• [Task prompt]
Count the lines in the entries that contain the string "outLen". State nothing but the number.

• [Given data]
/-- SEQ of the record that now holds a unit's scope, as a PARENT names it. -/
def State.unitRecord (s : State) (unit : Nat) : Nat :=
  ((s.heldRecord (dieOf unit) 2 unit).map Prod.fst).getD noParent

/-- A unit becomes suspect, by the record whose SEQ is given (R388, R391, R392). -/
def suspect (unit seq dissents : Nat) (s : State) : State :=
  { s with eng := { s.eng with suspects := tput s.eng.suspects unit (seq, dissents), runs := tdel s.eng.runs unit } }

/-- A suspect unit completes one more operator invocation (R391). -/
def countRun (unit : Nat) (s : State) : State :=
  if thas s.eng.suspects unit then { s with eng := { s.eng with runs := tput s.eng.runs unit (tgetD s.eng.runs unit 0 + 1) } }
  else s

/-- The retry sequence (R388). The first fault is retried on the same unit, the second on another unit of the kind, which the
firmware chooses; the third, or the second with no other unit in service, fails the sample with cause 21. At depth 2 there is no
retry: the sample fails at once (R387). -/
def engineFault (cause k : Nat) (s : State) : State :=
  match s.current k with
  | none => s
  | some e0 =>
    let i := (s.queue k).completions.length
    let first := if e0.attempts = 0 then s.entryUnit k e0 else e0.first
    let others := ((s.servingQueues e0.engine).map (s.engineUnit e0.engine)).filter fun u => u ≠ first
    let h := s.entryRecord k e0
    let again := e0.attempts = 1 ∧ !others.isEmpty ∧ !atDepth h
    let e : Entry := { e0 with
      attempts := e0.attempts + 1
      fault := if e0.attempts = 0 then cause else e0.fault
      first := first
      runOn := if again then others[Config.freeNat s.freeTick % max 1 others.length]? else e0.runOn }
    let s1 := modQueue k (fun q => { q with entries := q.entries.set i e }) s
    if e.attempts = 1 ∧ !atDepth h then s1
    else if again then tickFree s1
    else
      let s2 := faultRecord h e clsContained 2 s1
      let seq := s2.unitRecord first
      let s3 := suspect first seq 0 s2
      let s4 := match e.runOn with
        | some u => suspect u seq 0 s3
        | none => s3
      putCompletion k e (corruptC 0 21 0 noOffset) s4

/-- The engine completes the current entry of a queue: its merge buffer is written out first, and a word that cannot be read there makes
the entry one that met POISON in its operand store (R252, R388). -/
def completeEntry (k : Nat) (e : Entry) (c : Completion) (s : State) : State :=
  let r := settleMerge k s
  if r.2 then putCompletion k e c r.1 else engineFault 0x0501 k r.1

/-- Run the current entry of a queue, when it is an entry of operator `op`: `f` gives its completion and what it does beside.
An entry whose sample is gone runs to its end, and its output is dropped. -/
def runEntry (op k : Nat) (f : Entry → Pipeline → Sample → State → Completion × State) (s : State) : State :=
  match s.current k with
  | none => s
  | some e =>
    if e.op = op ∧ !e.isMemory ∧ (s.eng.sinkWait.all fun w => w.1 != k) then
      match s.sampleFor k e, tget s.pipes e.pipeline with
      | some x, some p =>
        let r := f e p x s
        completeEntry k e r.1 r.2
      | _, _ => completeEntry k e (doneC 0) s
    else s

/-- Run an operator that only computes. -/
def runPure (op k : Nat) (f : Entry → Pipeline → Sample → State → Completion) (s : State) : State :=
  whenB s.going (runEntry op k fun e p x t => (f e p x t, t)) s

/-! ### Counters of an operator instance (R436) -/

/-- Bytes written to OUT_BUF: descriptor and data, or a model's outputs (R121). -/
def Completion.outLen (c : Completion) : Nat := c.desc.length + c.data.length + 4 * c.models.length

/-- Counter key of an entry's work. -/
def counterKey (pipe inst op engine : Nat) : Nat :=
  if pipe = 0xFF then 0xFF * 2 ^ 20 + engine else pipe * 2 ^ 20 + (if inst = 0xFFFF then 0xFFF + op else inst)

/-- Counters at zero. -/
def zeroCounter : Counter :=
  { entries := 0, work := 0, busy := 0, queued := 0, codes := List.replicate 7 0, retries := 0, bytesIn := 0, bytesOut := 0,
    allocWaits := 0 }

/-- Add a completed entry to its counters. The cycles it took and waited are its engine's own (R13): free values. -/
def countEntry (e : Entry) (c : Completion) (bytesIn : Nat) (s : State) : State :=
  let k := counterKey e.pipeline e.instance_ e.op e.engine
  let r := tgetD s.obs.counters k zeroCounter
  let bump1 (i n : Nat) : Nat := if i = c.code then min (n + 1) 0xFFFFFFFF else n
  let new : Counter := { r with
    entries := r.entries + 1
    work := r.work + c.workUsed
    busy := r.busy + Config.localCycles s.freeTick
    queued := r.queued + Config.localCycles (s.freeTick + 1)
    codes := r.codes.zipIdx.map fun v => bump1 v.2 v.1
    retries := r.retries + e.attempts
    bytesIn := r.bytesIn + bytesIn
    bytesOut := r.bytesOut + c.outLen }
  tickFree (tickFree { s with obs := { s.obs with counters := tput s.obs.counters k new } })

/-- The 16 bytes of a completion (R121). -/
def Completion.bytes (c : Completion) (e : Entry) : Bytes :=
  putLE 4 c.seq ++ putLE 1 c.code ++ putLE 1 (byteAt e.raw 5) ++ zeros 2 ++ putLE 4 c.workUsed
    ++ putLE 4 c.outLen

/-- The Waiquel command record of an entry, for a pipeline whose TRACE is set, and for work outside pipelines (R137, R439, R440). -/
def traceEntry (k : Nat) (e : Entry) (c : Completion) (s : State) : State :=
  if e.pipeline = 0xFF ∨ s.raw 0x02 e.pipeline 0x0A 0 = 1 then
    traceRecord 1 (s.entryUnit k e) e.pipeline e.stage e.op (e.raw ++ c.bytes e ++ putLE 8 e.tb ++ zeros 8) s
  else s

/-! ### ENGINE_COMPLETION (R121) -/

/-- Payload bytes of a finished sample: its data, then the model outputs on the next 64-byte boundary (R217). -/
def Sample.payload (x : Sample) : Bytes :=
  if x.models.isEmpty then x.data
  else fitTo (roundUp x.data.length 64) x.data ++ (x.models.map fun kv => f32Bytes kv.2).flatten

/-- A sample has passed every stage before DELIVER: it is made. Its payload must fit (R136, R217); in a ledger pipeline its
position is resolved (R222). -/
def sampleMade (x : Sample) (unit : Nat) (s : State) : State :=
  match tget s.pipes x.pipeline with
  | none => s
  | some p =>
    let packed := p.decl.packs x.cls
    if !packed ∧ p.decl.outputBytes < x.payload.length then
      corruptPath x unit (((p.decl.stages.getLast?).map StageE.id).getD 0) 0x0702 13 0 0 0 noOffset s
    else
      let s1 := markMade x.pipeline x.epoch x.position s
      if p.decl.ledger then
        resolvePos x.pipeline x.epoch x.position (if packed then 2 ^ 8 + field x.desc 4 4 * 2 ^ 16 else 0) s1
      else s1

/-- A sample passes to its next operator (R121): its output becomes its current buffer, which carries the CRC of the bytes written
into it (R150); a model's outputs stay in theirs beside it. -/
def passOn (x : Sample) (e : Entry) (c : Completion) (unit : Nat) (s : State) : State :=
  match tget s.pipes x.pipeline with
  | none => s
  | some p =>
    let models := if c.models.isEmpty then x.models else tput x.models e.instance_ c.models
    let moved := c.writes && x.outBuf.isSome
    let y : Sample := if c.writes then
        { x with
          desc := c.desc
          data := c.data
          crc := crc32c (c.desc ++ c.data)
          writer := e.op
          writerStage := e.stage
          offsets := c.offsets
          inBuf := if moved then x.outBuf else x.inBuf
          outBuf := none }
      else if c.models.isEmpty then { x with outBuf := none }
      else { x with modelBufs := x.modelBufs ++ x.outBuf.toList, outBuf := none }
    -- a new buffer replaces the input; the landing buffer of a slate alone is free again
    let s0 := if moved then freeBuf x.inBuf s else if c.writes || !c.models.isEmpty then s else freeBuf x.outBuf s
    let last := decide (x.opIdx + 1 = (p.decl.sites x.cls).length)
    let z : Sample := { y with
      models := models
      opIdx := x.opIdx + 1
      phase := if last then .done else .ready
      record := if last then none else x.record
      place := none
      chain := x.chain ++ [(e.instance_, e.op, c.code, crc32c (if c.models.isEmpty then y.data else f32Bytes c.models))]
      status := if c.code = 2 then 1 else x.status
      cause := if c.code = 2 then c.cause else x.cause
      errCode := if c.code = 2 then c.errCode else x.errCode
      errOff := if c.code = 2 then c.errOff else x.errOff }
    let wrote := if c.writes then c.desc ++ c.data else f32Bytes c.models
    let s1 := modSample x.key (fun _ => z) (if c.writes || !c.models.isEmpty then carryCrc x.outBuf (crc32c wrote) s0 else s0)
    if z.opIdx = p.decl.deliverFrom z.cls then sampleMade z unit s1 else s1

• [Exercise solution]
3